Quantity Versus Quality
Mark Hale ‐ November 11, 2013
How do you measure results with your advertising?
There are basically two ways to measure the efficacy of your advertising, both are not equal and one will lead you to discouragement.
You can measure advertising success by quantity or quality.
By quantity I mean the total number of leads. Quantity is a numeric value that most of the time has little or no real meaning. Let’s say you mailed 5,000 post cards out and it generated 200 leads but you made one sale. One sale against a $2,100 investment is not a very good value by most everyone’s standards. Quantity is not a good way to judge the success of a direct mail or any other program for that matter, as the end game you are playing is increasing your sales.
The second way to measure results is by the quality of leads. This method is most accurate since you are measuring directly your return on investment. Using a similar scenario, you mailed 5000 post cards out, got 50 leads, which turned into 10 sales and you grossed $18,000 in income against a $2,100 investment or 8.5X return on investment would be a good return by most anyone’s standards.
The number of leads is not as important as what you do to convert the leads. Getting a good return on your investment has more to do with quality than it does with quantity.
The following are important questions for setting yourself up for a good return on your investment for direct mail marketing:
- Are you set up to handle a lead once it comes in? Prompt contact and effective tracking is key.
- Are your sales people trained and drilled to handle and close the lead?
- Do you have a “buy now” that your sales people can use to close interested callers? This is usually something of a perceived value that your sales people can give the prospect if they make the decision to buy now.
- Are your front line people, receptionists, customer service and sales people informed about the promotion you are running? Lack of coordination could cost you thousands of dollars.
- Do you have a path for the lead to take that will be directed towards a sale and a repeat sale?
- What products or services make a good up-sell?
- How competitive is your product? (Based on what is available in the market place.) If your prospect has a better offer or product why would they call you?

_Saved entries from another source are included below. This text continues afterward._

-- ==== Sys2Proof/Syntax.lean ====
section
/-! DEFINITION. The commands of the block: one constructor per row of spec/opcode_table.json. Operands are what the
row's happening carries in from outside the state: addresses, values, bytes that arrive, errors met, waits, and the
contributions of other modules (log 5). -/

namespace Sys2Proof

/-- A fret by logical name: compute die, logical column, logical row (R11). -/
structure FretId where
  die : Fin 2
  col : Fin 16
  row : Fin 24
  deriving DecidableEq, Repr

/-- A fret whose sequencer issues its next operation, or ends one, and how many corrected errors the operation met in the
fret's memories, its own word of the voicing store among them (R84). -/
structure Issue extends FretId where
  ce : Nat
  deriving DecidableEq, Repr

/-- An operand's supply: bytes that a bus, a neighbour or the edge supplies; and the place, first line and first block of
the whole tensor, of a tile that source 0x8 converts (R71), and the cycles that source 0x8 waited at its slot (R133). -/
structure Supply where
  bytes : Bytes
  line : Nat
  block : Nat
  wait : Nat
  deriving DecidableEq, Repr

/-- A cause that a surrounding reports with a clock, port or fault. -/
inductive FaultCause where
  /-- An uncorrectable fret SRAM error (R84). -/
  | sram
  /-- A failed array self-check (R81). -/
  | selfCheck
  /-- A phase at twice its bound (R111). -/
  | twiceBound
  deriving DecidableEq, Repr

/-- A fret's fault: its cause, and the corrected errors met on the way (R84). -/
structure FretReport where
  cause : FaultCause
  ce : Nat
  deriving DecidableEq, Repr

/-- What a window write carries: its data, and the corrected errors met (R84). -/
structure WindowData where
  value : BitVec 64
  ce : Nat
  deriving DecidableEq, Repr

/-- A gradient term that a source sends to a row's home die (R260): the source, of how many that have terms for the die in the
step; the place of its micro-batch in Jexon's order, the micro-batch and the position number; its laddered format, and the
gradient's values before the conversion. -/
structure ScatterTerm where
  source : Nat
  sources : Nat
  turn : Nat
  mb : Nat
  pos : Nat
  fmt : Nat
  values : List F32
  deriving DecidableEq, Repr

/-- What a reply carries: bits [63:48] of its header's first word, the info field, and the data after the header (R250,
R342). -/
structure ReplyData where
  info : Nat
  bytes : Bytes
  deriving DecidableEq, Repr

/-- The lanes of a fabric port that trained: bit i for lane i of the 24, in transmit and in receive (R333, R334). -/
structure LaneTest where
  tx : BitVec 24
  rx : BitVec 24
  deriving DecidableEq, Repr

/-- The lanes of the Vilny link that trained: bit i for lane i of the 9, in transmit and in receive (R364, R367). -/
structure VilnyLanes where
  tx : BitVec 9
  rx : BitVec 9
  deriving DecidableEq, Repr

/-- A ring whose two ports pass loopback: the lanes that trained, of the port in + direction and of the other (R334, R351). -/
structure LoopTest where
  ring : Fin 3
  plus : LaneTest
  minus : LaneTest
  deriving DecidableEq, Repr

/-- What may retrain a port: the most pre-FEC symbol errors of one of its lanes within 1 ms, and whether a lane lost its signal
(R334). -/
structure PortTrouble where
  port : Fin 6
  errors : Nat
  lost : Bool
  deriving DecidableEq, Repr

/-- What arrives of the summed commit vote: chunks that come down the tree, as number and values (R348), and the lowest other
rank that voted a fault, where one did (R293). -/
structure VoteArrival where
  arrived : List (Nat × List F32)
  lowest : Option Nat
  deriving DecidableEq, Repr

/-- What the boot ROM finds of an image's signatures (R475, R476): the vendor's verifies; the owner's verifies against slot 1, slot 2. -/
structure ImageCheck where
  vendor : Bool
  slot1 : Bool
  slot2 : Bool
  deriving DecidableEq, Repr

/-- What the identity check compares (R474): the public key derived from the secret with the certificate's, and the eight die identities
and twelve stack serials as read with those of its extension. -/
structure IdentityCheck where
  key : Bytes
  certKey : Bytes
  parts : List Bytes
  certParts : List Bytes
  deriving DecidableEq, Repr

/-- How a bring-up phase ended, as its devices answered (R441). -/
structure PhaseFindings where
  /-- Measured time of the phase in µs (R442). -/
  micros : Nat
  /-- Physical frets that failed self-test: die, column, physical row (R80). -/
  badFrets : List (Fin 2 × Fin 16 × Fin 25)
  /-- Control cores that failed: die of R419 and physical core (R461). -/
  badCores : List (Nat × Nat)
  /-- Hot-set banks that failed: memory-side die and physical bank (R463). -/
  badBanks : List (Fin 4 × Fin 64)
  /-- Lanes switched to a spare by training: tier, number, channel, lane (R319). -/
  laneSpares : List (Nat × Nat × Nat × Nat)
  /-- Channels that did not train: tier and channel (R322). -/
  badChannels : List (Nat × Nat)
  /-- Post-package repairs that the devices still report for a bank: tier, channel, bank, hard ones, soft ones (R318). -/
  repairs : List (Nat × Nat × Nat × Nat × Nat)
  /-- What the signatures of images A and B verify as in this boot (R476). -/
  images : ImageCheck × ImageCheck
  /-- What the identity check compares (R474). -/
  identity : IdentityCheck
  /-- Did the Vilny link train, and with which lanes (R367)? -/
  vilnyUp : Bool
  vilnyLanes : VilnyLanes
  /-- Clock domains that are not good, by die and domain (R448, R487). -/
  badClocks : List (Fin 8 × Fin 10)
  deriving DecidableEq, Repr

/-- Where a tile that the agreement watcher may sample lies (R230): its row tile and column tile, and the entry of the parameter map
and the row and column at which its stationary load begins (R272). -/
structure SampleAt where
  rowTile : Nat
  colTile : Nat
  entry : Nat
  row : Nat
  col : Nat
  deriving DecidableEq, Repr

/-- The address of a unit's request: an offset of the module's own local map (R302), or a global address (R332). -/
inductive MemAddr where
  | own (offset : Nat)
  | global (addr : Nat)
  deriving DecidableEq, Repr

/-- Who sends a datagram on the management bus, and to whom: IPv6 addresses and UDP ports (R408, R412). -/
structure Requester where
  addr : BitVec 128
  port : BitVec 16
  dst : BitVec 128
  dstPort : BitVec 16
  deriving DecidableEq, Repr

- Do you have a strong reason for them to call today? A call to action is vital.
- Does your ad give too much information? The purpose of the ad is to create interest and get them to call or stop by to buy the product. You want to get them interested enough that they want to call for more information. Advertising is the art of “teasing” interest enough to generate a reach for service. When you provide too much information you often will kill the reach.
- Is your ad simple and direct? The prospect must be able to look at your ad and know instantly what it is and why they would want it. If your message contains too many products or is too wordy it creates confusion.
- Is the mailing list targeted to the best prospects for your product, service and the offer you are making? A quick survey of your present best customers, who are buying the product or service, will give you the criteria you need to get a list.
- Do you have a follow-up mail program for the leads that came in but did not buy, which will take them from mild interest to strong desire?
- Are you tracking the number of people who go to your website as a result of getting a post card from you? It is easy to get set up with Google Analytics.
- The above are areas that you should address to help you get the most out of a direct mail or any advertising program for that matter?
- Keep in mind that to effectively judge any advertising program, you have to have a system in place to track and allocate the response. The areas of response for most businesses are: walk-in, phone-in or web referral. Walk-in and phone-in are easy if your personnel ask leads coming in, and a record is made and reported to you weekly. Web referral can be a little tricky in that 75% – 90% of people, when they receive a post card, will do a search on the company or product before calling. If you ask how they heard about you, they might say the website. A good way to judge this is by keeping track of this through Google Analytics where you can see how many people did a direct search for your company. This means they typed in your company name specifically.
Here is a list of symptoms that will help you debug your direct mail program:
Low or no leads:
- Bad list
- Uncompetitive product
- Uncompetitive offer
- Poorly designed ad, usually confusing message or too many products being promoted at once
- No tracking system in place
Good to fair number of leads but low sales:
- Ineffective sales people
- Product is not what the prospect wanted
- Price or offer is not competitive, they found a better deal elsewhere
- No or poor follow up program
Low leads but high closing ratio:
- Depending on the number of pieces you mailed, your list may need to be refined to better identify your target prospects.
- If income is not enough from sales made, you may be calculating the worth of the customer incorrectly and/or you may need to look at the plan to up-sell inquiries.
Low leads and high closing ratio can be a good sign that you are on the right track and you need to refine the program gradually to increase the number of leads. This needs to be viewed in balance with the total number of pieces you mailed. If you mailed 15,000 pieces and generated 10 leads and you sold 8 of them, your ad is poorly targeted to your list or the list is bad.
There is nothing more cost effective than direct mail. Direct mail is simple to correct and the more you know about your customers the better you can target them.